[Problem description]
For the data below, restate word for word only the lines from the line containing "congrArg₂ Word.ofBytes (read_bootMemory_rom" through the line containing "rw [hword, ← hencode]", both ends included.
START Provided data
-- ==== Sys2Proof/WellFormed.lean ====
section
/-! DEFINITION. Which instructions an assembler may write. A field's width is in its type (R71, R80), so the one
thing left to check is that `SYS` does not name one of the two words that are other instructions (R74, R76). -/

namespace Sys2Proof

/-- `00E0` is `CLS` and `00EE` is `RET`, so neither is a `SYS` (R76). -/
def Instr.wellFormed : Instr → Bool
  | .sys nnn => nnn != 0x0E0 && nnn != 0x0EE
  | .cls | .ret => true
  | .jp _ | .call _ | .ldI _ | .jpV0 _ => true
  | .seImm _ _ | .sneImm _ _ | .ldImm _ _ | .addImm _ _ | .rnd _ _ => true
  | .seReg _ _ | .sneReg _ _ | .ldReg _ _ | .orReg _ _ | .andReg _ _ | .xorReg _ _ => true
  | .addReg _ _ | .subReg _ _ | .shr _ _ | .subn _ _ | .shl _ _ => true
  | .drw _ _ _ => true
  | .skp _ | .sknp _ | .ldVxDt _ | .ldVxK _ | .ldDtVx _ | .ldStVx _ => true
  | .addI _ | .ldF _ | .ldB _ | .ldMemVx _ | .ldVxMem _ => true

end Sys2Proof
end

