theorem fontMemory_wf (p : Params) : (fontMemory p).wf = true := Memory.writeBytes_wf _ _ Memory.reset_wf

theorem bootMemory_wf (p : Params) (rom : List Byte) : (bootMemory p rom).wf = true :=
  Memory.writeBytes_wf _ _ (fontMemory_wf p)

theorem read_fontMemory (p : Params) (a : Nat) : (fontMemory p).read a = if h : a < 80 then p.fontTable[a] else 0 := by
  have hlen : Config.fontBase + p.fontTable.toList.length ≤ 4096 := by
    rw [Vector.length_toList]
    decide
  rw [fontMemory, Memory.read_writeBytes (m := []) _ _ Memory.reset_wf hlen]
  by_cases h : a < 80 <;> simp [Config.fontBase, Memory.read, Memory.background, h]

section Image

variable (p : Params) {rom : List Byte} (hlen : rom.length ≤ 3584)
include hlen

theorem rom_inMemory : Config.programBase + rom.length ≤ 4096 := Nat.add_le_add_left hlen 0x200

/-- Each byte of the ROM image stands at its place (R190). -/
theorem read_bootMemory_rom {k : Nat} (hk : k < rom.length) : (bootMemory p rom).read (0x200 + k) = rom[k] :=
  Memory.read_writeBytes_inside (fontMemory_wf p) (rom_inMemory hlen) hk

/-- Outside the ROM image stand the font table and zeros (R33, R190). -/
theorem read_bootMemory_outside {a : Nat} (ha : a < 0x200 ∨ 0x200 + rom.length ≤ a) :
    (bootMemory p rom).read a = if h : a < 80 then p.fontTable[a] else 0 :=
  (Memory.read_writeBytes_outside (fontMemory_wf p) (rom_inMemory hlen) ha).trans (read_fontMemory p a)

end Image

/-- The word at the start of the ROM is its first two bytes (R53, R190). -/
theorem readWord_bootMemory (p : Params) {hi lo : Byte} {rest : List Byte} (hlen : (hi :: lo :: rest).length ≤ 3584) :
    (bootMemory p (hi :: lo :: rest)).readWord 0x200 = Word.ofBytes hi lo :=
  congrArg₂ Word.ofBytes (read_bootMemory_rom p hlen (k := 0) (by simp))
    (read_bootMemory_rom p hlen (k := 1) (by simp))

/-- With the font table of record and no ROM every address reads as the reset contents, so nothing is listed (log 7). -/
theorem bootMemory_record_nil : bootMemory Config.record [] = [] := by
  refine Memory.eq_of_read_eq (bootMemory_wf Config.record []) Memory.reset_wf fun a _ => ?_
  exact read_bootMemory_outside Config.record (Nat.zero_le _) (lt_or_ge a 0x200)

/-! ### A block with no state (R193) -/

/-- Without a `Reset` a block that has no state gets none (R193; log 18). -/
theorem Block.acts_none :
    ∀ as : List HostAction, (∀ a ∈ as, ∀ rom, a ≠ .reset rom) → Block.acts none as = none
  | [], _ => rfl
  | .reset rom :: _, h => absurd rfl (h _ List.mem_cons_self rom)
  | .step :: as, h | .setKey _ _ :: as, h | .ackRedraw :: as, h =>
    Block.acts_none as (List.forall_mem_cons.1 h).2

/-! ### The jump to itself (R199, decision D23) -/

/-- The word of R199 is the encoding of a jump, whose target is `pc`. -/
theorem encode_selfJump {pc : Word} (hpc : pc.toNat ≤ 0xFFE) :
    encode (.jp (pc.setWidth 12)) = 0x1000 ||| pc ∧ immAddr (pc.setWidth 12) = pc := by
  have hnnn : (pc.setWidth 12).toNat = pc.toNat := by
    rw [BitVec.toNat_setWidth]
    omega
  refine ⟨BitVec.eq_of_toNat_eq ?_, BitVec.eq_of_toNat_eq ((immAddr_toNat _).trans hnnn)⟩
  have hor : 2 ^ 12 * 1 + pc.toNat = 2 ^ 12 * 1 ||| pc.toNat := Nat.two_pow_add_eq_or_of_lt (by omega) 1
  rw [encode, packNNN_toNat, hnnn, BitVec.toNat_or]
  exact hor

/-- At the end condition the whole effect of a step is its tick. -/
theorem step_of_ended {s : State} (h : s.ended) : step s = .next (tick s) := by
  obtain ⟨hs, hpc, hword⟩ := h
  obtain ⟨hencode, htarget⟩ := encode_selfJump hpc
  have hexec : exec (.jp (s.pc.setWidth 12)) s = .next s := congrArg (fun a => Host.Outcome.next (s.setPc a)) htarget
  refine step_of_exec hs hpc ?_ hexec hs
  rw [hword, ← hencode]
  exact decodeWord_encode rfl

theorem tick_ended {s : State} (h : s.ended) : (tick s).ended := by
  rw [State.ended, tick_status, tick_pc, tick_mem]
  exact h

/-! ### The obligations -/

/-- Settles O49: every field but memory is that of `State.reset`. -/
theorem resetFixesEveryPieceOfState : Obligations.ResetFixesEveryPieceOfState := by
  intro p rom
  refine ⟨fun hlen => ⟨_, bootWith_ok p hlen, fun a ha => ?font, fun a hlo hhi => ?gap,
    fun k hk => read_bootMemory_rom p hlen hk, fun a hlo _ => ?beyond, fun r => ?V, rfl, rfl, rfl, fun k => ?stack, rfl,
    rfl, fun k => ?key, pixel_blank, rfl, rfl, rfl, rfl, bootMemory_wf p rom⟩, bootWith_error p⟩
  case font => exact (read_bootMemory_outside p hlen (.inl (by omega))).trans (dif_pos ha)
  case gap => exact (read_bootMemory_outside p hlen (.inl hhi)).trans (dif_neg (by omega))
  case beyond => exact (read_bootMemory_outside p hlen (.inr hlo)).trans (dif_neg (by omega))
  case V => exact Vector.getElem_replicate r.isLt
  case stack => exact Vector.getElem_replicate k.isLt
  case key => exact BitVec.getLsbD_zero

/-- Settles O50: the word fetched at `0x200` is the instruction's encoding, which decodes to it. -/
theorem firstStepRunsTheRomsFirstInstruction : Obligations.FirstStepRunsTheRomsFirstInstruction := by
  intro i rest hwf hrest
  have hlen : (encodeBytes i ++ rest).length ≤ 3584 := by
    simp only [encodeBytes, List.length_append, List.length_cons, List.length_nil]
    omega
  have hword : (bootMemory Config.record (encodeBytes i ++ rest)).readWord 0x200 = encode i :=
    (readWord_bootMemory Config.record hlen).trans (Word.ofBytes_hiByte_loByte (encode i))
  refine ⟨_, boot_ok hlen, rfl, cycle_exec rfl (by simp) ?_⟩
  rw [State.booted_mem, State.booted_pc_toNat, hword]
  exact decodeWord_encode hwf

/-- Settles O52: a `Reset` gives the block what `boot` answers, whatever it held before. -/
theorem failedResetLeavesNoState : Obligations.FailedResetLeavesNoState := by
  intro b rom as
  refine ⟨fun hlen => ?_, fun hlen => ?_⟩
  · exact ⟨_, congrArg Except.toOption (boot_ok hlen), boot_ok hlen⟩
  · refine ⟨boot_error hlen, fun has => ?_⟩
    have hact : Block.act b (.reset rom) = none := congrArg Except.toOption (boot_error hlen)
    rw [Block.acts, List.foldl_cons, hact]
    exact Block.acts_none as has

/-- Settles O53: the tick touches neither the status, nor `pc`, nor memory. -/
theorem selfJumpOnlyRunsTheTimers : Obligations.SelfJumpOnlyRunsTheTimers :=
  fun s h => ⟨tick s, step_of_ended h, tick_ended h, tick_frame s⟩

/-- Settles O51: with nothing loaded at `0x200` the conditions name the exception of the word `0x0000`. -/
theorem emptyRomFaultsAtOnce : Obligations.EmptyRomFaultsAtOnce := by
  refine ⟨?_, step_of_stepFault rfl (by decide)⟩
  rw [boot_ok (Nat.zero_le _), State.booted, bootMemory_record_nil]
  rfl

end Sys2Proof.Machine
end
END Provided data
[The completed task]
  congrArg₂ Word.ofBytes (read_bootMemory_rom p hlen (k := 0) (by simp))
    (read_bootMemory_rom p hlen (k := 1) (by simp))

/-- With the font table of record and no ROM every address reads as the reset contents, so nothing is listed (log 7). -/
theorem bootMemory_record_nil : bootMemory Config.record [] = [] := by
  refine Memory.eq_of_read_eq (bootMemory_wf Config.record []) Memory.reset_wf fun a _ => ?_
  exact read_bootMemory_outside Config.record (Nat.zero_le _) (lt_or_ge a 0x200)

/-! ### A block with no state (R193) -/

/-- Without a `Reset` a block that has no state gets none (R193; log 18). -/
theorem Block.acts_none :
    ∀ as : List HostAction, (∀ a ∈ as, ∀ rom, a ≠ .reset rom) → Block.acts none as = none
  | [], _ => rfl
  | .reset rom :: _, h => absurd rfl (h _ List.mem_cons_self rom)
  | .step :: as, h | .setKey _ _ :: as, h | .ackRedraw :: as, h =>
    Block.acts_none as (List.forall_mem_cons.1 h).2

/-! ### The jump to itself (R199, decision D23) -/

/-- The word of R199 is the encoding of a jump, whose target is `pc`. -/
theorem encode_selfJump {pc : Word} (hpc : pc.toNat ≤ 0xFFE) :
    encode (.jp (pc.setWidth 12)) = 0x1000 ||| pc ∧ immAddr (pc.setWidth 12) = pc := by
  have hnnn : (pc.setWidth 12).toNat = pc.toNat := by
    rw [BitVec.toNat_setWidth]
    omega
  refine ⟨BitVec.eq_of_toNat_eq ?_, BitVec.eq_of_toNat_eq ((immAddr_toNat _).trans hnnn)⟩
  have hor : 2 ^ 12 * 1 + pc.toNat = 2 ^ 12 * 1 ||| pc.toNat := Nat.two_pow_add_eq_or_of_lt (by omega) 1
  rw [encode, packNNN_toNat, hnnn, BitVec.toNat_or]
  exact hor

/-- At the end condition the whole effect of a step is its tick. -/
theorem step_of_ended {s : State} (h : s.ended) : step s = .next (tick s) := by
  obtain ⟨hs, hpc, hword⟩ := h
  obtain ⟨hencode, htarget⟩ := encode_selfJump hpc
  have hexec : exec (.jp (s.pc.setWidth 12)) s = .next s := congrArg (fun a => Host.Outcome.next (s.setPc a)) htarget
  refine step_of_exec hs hpc ?_ hexec hs
  rw [hword, ← hencode]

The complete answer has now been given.